Bagian #4
Satu kelapangan bernama syukur tak
henti aku ucapkan. Sementara dalam dada kenikmatan menjelma ketakutan. Takut jadi
kufur dan takut merupa takabur. Sehingga elus dada dan ucapan tasbih, tahmid
hingga tahlil kerap kubisikan dalam keheningan jiwa yang sunyi.
Pagi
itu aku bangun dan membiasakan rutinitas perjalanan membuka buku bacaan dan
catatan. Tak terasa satu hari di Bandung telah aku lewati bersama seorang asing
yang begitu saja akrab menjadi sahabat.
Tercenung
sejenak. Kenapa tidak jika hal demikian aku abadikan dalam buku catatan. Agar
ia kekal seperti yang Pram katakan bahwa menulis adalah bekerja untuk
keabadian.
Buku
bagiku ialah cara kita menjelajah dalam dunia imajiner. Aku tak perlu lelah
melangkah tertatih. Cukup kincir pikiran dijalankan agar tak karatan lantaran
berpikir pun mesti diasah bak pisau agar tajam.
Sementara
catatan yang aku siapkan sebagai media tulisan, ialah arsip perjalanan
sekaligus pendokumentasian yang aku abadikan untuk mengenang dalam lembar
peradaban.
***
A Depi. Seperti yang telah aku jelaskan tempo lalu. Beliaulah yang menyilakan aku dengan senang hati rehat barang sejenak dan memanjakan kaki di hotel tempat ia menjabat sebagai GM (General Manajer). Meski jabatan beliau terbilang masyaallah, namun perhatian layaknya atasan terhadap bawahan tak menyekat dalam sekat-sekat sosial seperti yang sudah-sudah.
Aku
tahu itu dari pengamatan dan membaca kenyataan tak tertulis.
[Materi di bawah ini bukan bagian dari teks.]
-- ==== Sys2Proof/Certificates/Slice0/Obligations.lean ====
section
/-!
DEFINITION. The statements about the block, for the provers.
-/
open Sys2Proof Sys2Proof.Machine

/-- The block takes its commands first in, first out; on an empty queue one µs passes (DESIGN CHOICE, log entry 3). -/
def Obligations.StepRunsTheFrontCommand : Prop :=
  (∀ (c : Instr) (rest : List Instr) (s : State),
      step { s with pending := c :: rest } = exec c { s with pending := rest })
      ∧ (∀ s : State, s.pending = [] → step s = .next s.tick ∧ s.tick.pending = [])

/-- No command stops the block: an access that a check refuses is answered by an error response (R17, R388, R820), an event whose condition fails changes nothing. -/
def Obligations.EveryCommandAnswersAndKeepsTheQueue : Prop :=
  ∀ (c : Instr) (s : State), ∃ t, exec c s = .next t ∧ t.pending = s.pending

/-- The block never stops (R17: every refusal is a status; R388, R820: error responses). -/
def Obligations.BlockNeverStops : Prop :=
  ∀ s : State, s.runsOn

/-- R153, R158, R159, R786: what stands in OTP stays; an invariant of every step in every state. -/
def Obligations.FusesOnlyBlow : Prop :=
  ∀ (o : Otp) (s t : State), Otp.grows o s.otp → step s = .next t → Otp.grows o t.otp

/-- R14, R15, R131: the state right after reset. A blank OTP and the values of fields without a Reset value are the model's choices (log entries 2 and 5). -/
def Obligations.ResetState : Prop :=
  State.reset.pending = [] ∧ Otp.grows {} State.reset.otp ∧ State.reset.m.mem.wf = true ∧ State.reset.m.mem.clean
      ∧ (∀ a, State.reset.m.mem.byte a = 0) ∧ (∀ f ∈ F.all, ∀ i j k, State.reset.m.rd f i j k = f.reset)

/-- R52. -/
def Obligations.SoftResetRequest : Prop :=
  (∀ (s : State) (a : Access) (v : Word),
    s.admitsWrite a 0x20000060 →
    a.world = true ∧ v.toNat.testBit 0 = true ∧ v.toNat / 2 ^ 16 = 0xA5C3 →
    exec (.moduleResetRequest a v) s = s.to (s.m.ok.moduleReset F.SYSCTL_RST_CAUSE_SOFT))
  ∧ (∀ (s : State) (a : Access) (v : Word),
    s.admitsWrite a 0x20000060 →
    (a.world = false ∨ v.toNat.testBit 0 = false ∨ v.toNat / 2 ^ 16 ≠ 0xA5C3) →
    exec (.moduleResetRequest a v) s = s.to (s.m.ok))

/-- R57; each world has a SYSCTL_GATE_REQ of its own (R417). -/
def Obligations.OneRequestAtATime : Prop :=
  (∀ (s : State) (a : Access) (v : Word),
    s.admitsWrite a 0x20000064 →
    s.m.sys.blkRst ≠ none →
    exec (.blockReset a v) s = s.to (s.m.ok))
  ∧ (∀ (s : State) (a : Access) (v : Word),
    s.admitsWrite a 0x20000068 →
    s.m.sys.partRst ≠ none →
    exec (.partitionReset a v) s = s.to (s.m.ok))
  ∧ (∀ (s : State) (a : Access) (b : Fin 256),
    s.admitsWrite a 0x20000040 →
    (if a.world then s.m.flag F.SYSCTL_GATE_STAT_S_PEND else s.m.flag F.SYSCTL_GATE_STAT_N_PEND) = true →
    exec (.gateClockOff a b) s = s.to (s.m.ok))
  ∧ (∀ (s : State) (a : Access) (b : Fin 256),
    s.admitsWrite a 0x20000040 →
    (if a.world then s.m.flag F.SYSCTL_GATE_STAT_S_PEND else s.m.flag F.SYSCTL_GATE_STAT_N_PEND) = true →
    exec (.gateClockOn a b) s = s.to (s.m.ok))
  ∧ (∀ (s : State) (a : Access) (b : Fin 256),
    s.admitsWrite a 0x20000040 →
    (if a.world then s.m.flag F.SYSCTL_GATE_STAT_S_PEND else s.m.flag F.SYSCTL_GATE_STAT_N_PEND) = true →
    exec (.gatePowerOff a b) s = s.to (s.m.ok))
  ∧ (∀ (s : State) (a : Access) (b : Fin 256),
    s.admitsWrite a 0x20000040 →
    (if a.world then s.m.flag F.SYSCTL_GATE_STAT_S_PEND else s.m.flag F.SYSCTL_GATE_STAT_N_PEND) = true →
    exec (.gatePowerOn a b) s = s.to (s.m.ok))

/-- R9, R11: REGISTER_WRITE of a RW field, of a W1C field and of a RO register. Where the manual leaves its words open, the statement takes the model's reading (log entry 49). -/
def Obligations.RegisterWriteFollowsAccessCode : Prop :=
  (∀ (s : State) (a : Access) (v : Nat),
    v < 2 ^ 32 →
    a.world = true →
    s.admitsWrite a 0x20100214 →
    exec (.registerWrite a 0x20100214 4 v none) s = s.to (s.m.ok.wr F.FAB_STG_PART_MASK v))
  ∧ (∀ (s : State) (a : Access) (v : Nat),
    v < 2 ^ 32 →
    s.admitsWrite a 0x20000014 →
    ∃ t, exec (.registerWrite a 0x20000014 4 v none) s = s.to t
      ∧ t.resp = {}
      ∧ t.rd F.SYSCTL_PLL_EVT_SER_LOL = (if v.testBit 1 then 0 else s.m.rd F.SYSCTL_PLL_EVT_SER_LOL % 2)
      ∧ Module.onlyRegs [F.SYSCTL_PLL_EVT_SER_LOL.key 0 0 0] s.m t)
  ∧ (∀ (s : State) (a : Access) (v : Nat),
    v < 2 ^ 32 →
    s.admitsWrite a 0x20000000 →
    exec (.registerWrite a 0x20000000 4 v none) s = s.to (s.m.ok))
  ∧ (∀ (s : State) (a : Access) (addr n v : Nat) (item : Option Nat),
    v < 2 ^ (8 * n) ∧ Module.isWindow addr = false ∧ Module.blockOf addr ≠ some 0 ∧ Module.memOf addr = none →
    s.genuine a 1 ∧ s.m.accessDeny a addr n 1 = none ∧ Module.misfit addr n = none ∧ Module.writerDeny a addr = none →
    (ownCommand a addr v s).isNone = true ∧ (item = none ∨ s.m.itemBarred addr v = false) →
    exec (.registerWrite a addr n v item) s = s.to (if item.isSome then (s.m.ok.registerSet a addr v).itemKeep addr else s.m.ok.registerSet a addr v))

/-- R377: COUNT_CLEAR_READ of two counts, and HST_VAUX_MV_READ. Where the manual leaves its words open, the statement takes the model's reading (log entry 49). -/
def Obligations.CountReadTakesTheCount : Prop :=
  (∀ (s : State) (a : Access) (n served : Nat),
    n < 64 →
    commitsAtOnce a →
    s.admitsRead a (0x20300600 + 4 * n) →
    ∃ t, exec (.countClearRead a (0x20300600 + 4 * n) (some served)) s = s.to t
      ∧ t.resp.status = 0
      ∧ t.resp.data % 2 ^ 32 = served % 2 ^ 32
      ∧ t.rd F.UIN_PULSE_COUNT n = (s.m.rd F.UIN_PULSE_COUNT n + 2 ^ 32 - served % 2 ^ 32) % 2 ^ 32
      ∧ Module.onlyRegs [F.UIN_PULSE_COUNT.key n 0 0] s.m t)
  ∧ (∀ (s : State) (a : Access),
    commitsAtOnce a →
    s.admitsRead a 0x2040001C →
    exec (.countClearRead a 0x2040001C none) s = s.to ((s.m.wr F.SWC_LEARN_FULL_COUNT 0).ok (s.m.rd F.SWC_LEARN_FULL_COUNT)))
  ∧ (∀ (s : State) (a : Access),
    commitsAtOnce a →
    s.admitsRead a 0x21200408 →
    exec (.hstVauxMvRead a) s = s.to ((s.m.wr F.HST_VAUX_MV_MIN (s.m.rd F.HST_VAUX_MV_NOW)).ok
      (s.m.rd F.HST_VAUX_MV_NOW + s.m.rd F.HST_VAUX_MV_MIN * 2 ^ 16)))
  ∧ (∀ (s : State) (a : Access) (addr : Nat) (served : Option Nat),
    s.genuine a 0 →
    exec (.countClearRead a addr served) s = s.to (((s.m.countRead a addr served).forwarded s.m a addr).pairFault a 0))
  ∧ (∀ (s : State) (a : Access),
    s.genuine a 0 →
    exec (.hstVauxMvRead a) s = s.to ((s.m.vauxRead a).pairFault a 0))

/-- R367, R368: GUARDED_READ and GUARDED_WRITE of memory in which nothing fails. Where the manual leaves its words open, the statement takes the model's reading (log entry 10). -/
def Obligations.GuardedAccessOfCleanMemory : Prop :=
  (∀ (s : State) (a : Access) (kind : ReadKind) (mem : Fin 7) (addr n : Nat),
    s.m.mem.clean →
    1 ≤ n →
    mem.val ≤ 1 ∧ Module.memOf addr = some mem.val ∧ Module.memOf (addr + n - 1) = some mem.val →
    s.admitsMem a addr n (readCode kind) →
    (s.m.forwards a mem.val addr n (readCode kind)).1 = [] →
    exec (.guardedRead a kind mem addr n []) s = s.to (s.m.ok (ofBytes (s.m.mem.bytes addr n))))
  ∧ (∀ (s : State) (a : Access) (mem : Fin 7) (addr : Nat) (data : List Byte),
    s.m.mem.clean →
    1 ≤ data.length →
    mem.val ≤ 1 ∧ Module.memOf addr = some mem.val ∧ Module.memOf (addr + data.length - 1) = some mem.val →
    s.admitsMem a addr data.length 1 →
    ∃ t, exec (.guardedWrite a mem addr data []) s = s.to t
      ∧ t = { (s.m.semWrite addr data.length).ok with mem := s.m.mem.putBytes addr data }
      ∧ (∀ i, (h : i < data.length) → t.mem.byte (addr + i) = data[i])
      ∧ (∀ b, b < addr ∨ addr + data.length ≤ b → t.mem.byte b = s.m.mem.byte b))
  ∧ (∀ (s : State) (a : Access) (mem : Fin 7) (addr : Nat) (data : List Byte) (ups : List Upset),
    s.genuine a 1 →
    exec (.guardedWrite a mem addr data ups) s = s.to (s.m.guardedWriteAt a mem.val addr data ups))
  ∧ (∀ (s : State) (a : Access) (kind : ReadKind) (mem : Fin 7) (addr n : Nat) (ups : List Upset),
    s.genuine a (readCode kind) →
    exec (.guardedRead a kind mem addr n ups) s = s.to ((s.m.guardedReadAt a mem.val addr n (readCode kind) ups).pairFault a (readCode kind)))

/-- R366, R368, R370: GUARDED_READ of a word whose upset can be rebuilt, and where two words of the line fail. Where the manual leaves its words open, the statement takes the model's reading (log entry 11). -/
def Obligations.BadWordsOfALine : Prop :=
  (∀ (s : State) (a : Access) (addr mask : Nat),
    s.m.mem.clean →
    0x10000000 ≤ addr →
    addr < 0x11000000 →
    addr % 4 = 0 →
    mask < 2 ^ 32 →
    popCount 32 mask % 2 = 1 →
    s.admitsMem a addr 4 0 →
    (s.m.forwards a 0 addr 4 0).1 = [] →
    ∃ t, exec (.guardedRead a .data 0 addr 4 [.word addr mask false]) s = s.to t
      ∧ t.resp = { status := 0, data := s.m.mem.word addr }
      ∧ t.rd F.FAB_MG_CNT_REBUILT 0 = (s.m.rd F.FAB_MG_CNT_REBUILT 0 + 1) % 2 ^ 16
      ∧ t.mem.poison = s.m.mem.poison)
  ∧ (∀ (s : State) (a : Access) (addr other : Nat),
    s.m.mem.clean →
    0x10000000 ≤ addr →
    addr < 0x11000000 →
    addr % 4 = 0 →
    other % 4 = 0 →
    other / 256 = addr / 256 →
    other ≠ addr →
    s.admitsMem a addr 4 0 →
    (s.m.forwards a 0 addr 4 0).1 = [] →
    Module.pairOf a = none →
    ∃ t, exec (.guardedRead a .data 0 addr 4 [.word addr 1 false, .word other 1 false]) s = s.to t
      ∧ t.resp = { status := 0x0D }
      ∧ addr / 256 ∈ t.mem.poison)

/-- R372, R373, R375: SCRUB_LINE_VISIT, SCRUB_REQUEST, SCRUB_PASS_DONE and L2_EVICTION. Where the manual leaves its words open, the statement takes the model's reading (log entry 11). -/
def Obligations.ScrubberAndEviction : Prop :=
  (∀ (s : State) (mem : Fin 7) (line : Nat) (last : Bool),
    s.m.mem.clean →
    mem.val ≠ 2 →
    Module.lineIndex mem.val line + 1 < Module.memLines mem.val →
    exec (.scrubLineVisit mem line [] last) s = s.to (s.m.wr F.FAB_SCRUB_STAT_PROGRESS (Module.lineIndex mem.val line * 256 / Module.memLines mem.val) mem.val))
  ∧ (∀ (s : State) (a : Access) (v : Word),
    a.world = true →
    s.admitsWrite a 0x2010007C →
    ∃ t, exec (.scrubRequest a v) s = s.to t
      ∧ t.resp = {}
      ∧ (∀ k ∈ List.range 7, t.rd F.FAB_SCRUB_STAT_REQ_BUSY k = if bit v.toNat k then 1 else s.m.rd F.FAB_SCRUB_STAT_REQ_BUSY k)
      ∧ Module.onlyRegs ((List.range 7).flatMap (fun k => [F.FAB_SCRUB_STAT_REQ_BUSY.key k 0 0,
      F.FAB_SCRUB_STAT_PROGRESS.key k 0 0])) s.m t)
  ∧ (∀ (s : State) (mem : Fin 7),
    s.m.rd F.FAB_SCRUB_STAT_REQ_BUSY mem.val = 1 →
    ∃ t, exec (.scrubPassDone mem) s = s.to t
      ∧ t.rd F.FAB_SCRUB_STAT_REQ_BUSY mem.val = 0
      ∧ t.rd F.FAB_SCRUB_STAT_PROGRESS mem.val = 255
      ∧ t.rd F.FAB_SCRUB_STAT_PASSES mem.val = (s.m.rd F.FAB_SCRUB_STAT_PASSES mem.val + 1) % 2 ^ 16
      ∧ t = { s.m with regs := t.regs, dpx := { s.m.dpx with cov := t.dpx.cov } }
      ∧ Module.regsBut [F.FAB_SCRUB_STAT_REQ_BUSY.key mem.val 0 0, F.FAB_SCRUB_STAT_PROGRESS.key mem.val 0 0,
      F.FAB_SCRUB_STAT_PASSES.key mem.val 0 0] s.m t)
  ∧ (∀ (s : State) (l : Nat),
    s.m.mem.clean →
    l < 0x9000000 →
    (s.m.l2Line l).held = true →
    (s.m.l2Line l).dirty = true →
    ∃ t, exec (.l2Eviction l) s = s.to t
      ∧ t = { s.m with mem := t.mem }
      ∧ t.mem.bytes (l * 256) 256 = s.m.mem.bytes (MemSt.l2Base + l * 256) 256
      ∧ t.l2Line l = {}
      ∧ (∀ b, b < l * 256 ∨ l * 256 + 256 ≤ b → b < MemSt.l2Base → t.mem.byte b = s.m.mem.byte b))
  ∧ (∀ (s : State) (line : Nat),
    exec (.l2Eviction line) s = s.to (s.m.evictLine line))
  ∧ (∀ (s : State) (mem : Fin 7) (line : Nat) (ups : List Upset) (last : Bool),
    mem.val ≠ 2 →
    exec (.scrubLineVisit mem line ups last) s = s.to ((fun m : Module => if Module.lineIndex mem.val line + 1 = Module.memLines mem.val ∧ m.flag F.FAB_SCRUB_STAT_REQ_BUSY mem.val = false
      then m.scrubPassed mem.val else m) ((s.m.scrubVisit mem.val line ups).wr F.FAB_SCRUB_STAT_PROGRESS
      (Module.lineIndex mem.val line * 256 / Module.memLines mem.val) mem.val)))
  ∧ (∀ (s : State) (line : Nat) (ups : List Upset) (last : Bool),
    exec (.scrubLineVisit 2 line ups last) s = s.to ((fun m : Module => if last = true ∧ m.flag F.FAB_SCRUB_STAT_REQ_BUSY 2 = false then m.scrubPassed 2 else m)
      (((s.m.draw 256).1.scrubVisit 2 line ups).wr F.FAB_SCRUB_STAT_PROGRESS (s.m.draw 256).2 2)))

/-- R384, R385, R395: FIREWALL_COMMIT, ENFORCE_SET and FAB_LOG_BASE_WRITE. -/
def Obligations.FirewallCommands : Prop :=
  (∀ (s : State) (a : Access) (v : Word),
    a.world = true →
    s.admitsWrite a 0x20100218 →
    bits v.toNat 31 16 = 0x4657 →
    s.m.rd F.FAB_COMMIT_STAT_PEND = 0 →
    s.m.commitStatus (bits v.toNat 7 0) (bits v.toNat 11 8) = 0 →
    exec (.firewallCommit a v none) s = s.to (((((s.m.ok.wr F.FAB_COMMIT_STAT_STATUS 0).wr F.FAB_RGN_BASE_BASE (s.m.rd F.FAB_STG_BASE_BASE)
      (bits v.toNat 7 0) (bits v.toNat 11 8)).wr F.FAB_RGN_LIMIT_LIMIT (s.m.rd F.FAB_STG_LIMIT_LIMIT) (bits v.toNat 7 0)
      (bits v.toNat 11 8)).wr F.FAB_RGN_KEY_KEY s.m.stagedKey (bits v.toNat 7 0) (bits v.toNat 11 8)).wr F.FAB_RGN_PART_MASK
      (s.m.rd F.FAB_STG_PART_MASK) (bits v.toNat 7 0) (bits v.toNat 11 8)))
  ∧ (∀ (s : State) (a : Access) (v : Word),
    a.world = true →
    s.admitsWrite a 0x20100000 →
    bit v.toNat 0 = true →
    exec (.enforceSet a v) s = s.to (s.m.ok.wr F.FAB_CTRL_ENFORCE 1))
  ∧ (∀ (s : State) (a : Access) (v : DWord),
    a.world = true →
    s.admitsWrite a 0x20100008 →
    s.m.rd F.FAB_CTRL_ENFORCE = 0 →
    0x8000 ≤ bits v.toNat 39 13 →
    bits v.toNat 39 13 < 0x8800 →
    exec (.fabLogBaseWrite a v) s = s.to (((s.m.ok.wr F.FAB_LOG_BASE_ADDR (bits v.toNat 39 13)).wr F.FAB_LOG_WR_IDX 0).wr F.FAB_LOG_RD_IDX 0))
  ∧ (∀ (s : State) (a : Access) (v : Word) (recOffset : Option Nat),
    s.admitsWrite a 0x20100218 ∧ a.world = true →
    exec (.firewallCommit a v recOffset) s = s.to (s.m.ok.firewallCommit a v.toNat recOffset))
  ∧ (∀ (s : State) (a : Access) (v : DWord),
    s.admitsWrite a 0x20100008 ∧ a.world = true →
    exec (.fabLogBaseWrite a v) s = s.to (s.m.ok.writeLogBase a v.toNat))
Bukankah membaca
itu tak sekadar berkutat buku teks belaka tetapi juga peristiwa, kita pun
membacanya dan merenungkan agar dapat dijadikan suatu pelajaran.
Tak
lama A Depi menelponku. Ia memintaku untuk ke lantai bawah sarapan pagi. Sudah
waktunya perut diisi. Gegaslah aku ke bawah dan menemui A Depi yang sudah
menunggu dan mengarahkanku mengambil piring dan makanan nasi prasmanan. Ia
menyilakan apa pun yang dimau ambil saja dan makan kenyang-kenyang.
Jelas
sekali beliau amat paham untuk perjalananku nanti ke depan. Namun aku tak mau
mendahulukan nafsu, sebab di depan aku pun mesti belajar dari sekarang
bagaimana mengendalikan nafsu agar tak terbawa dalam arus yang melenakan.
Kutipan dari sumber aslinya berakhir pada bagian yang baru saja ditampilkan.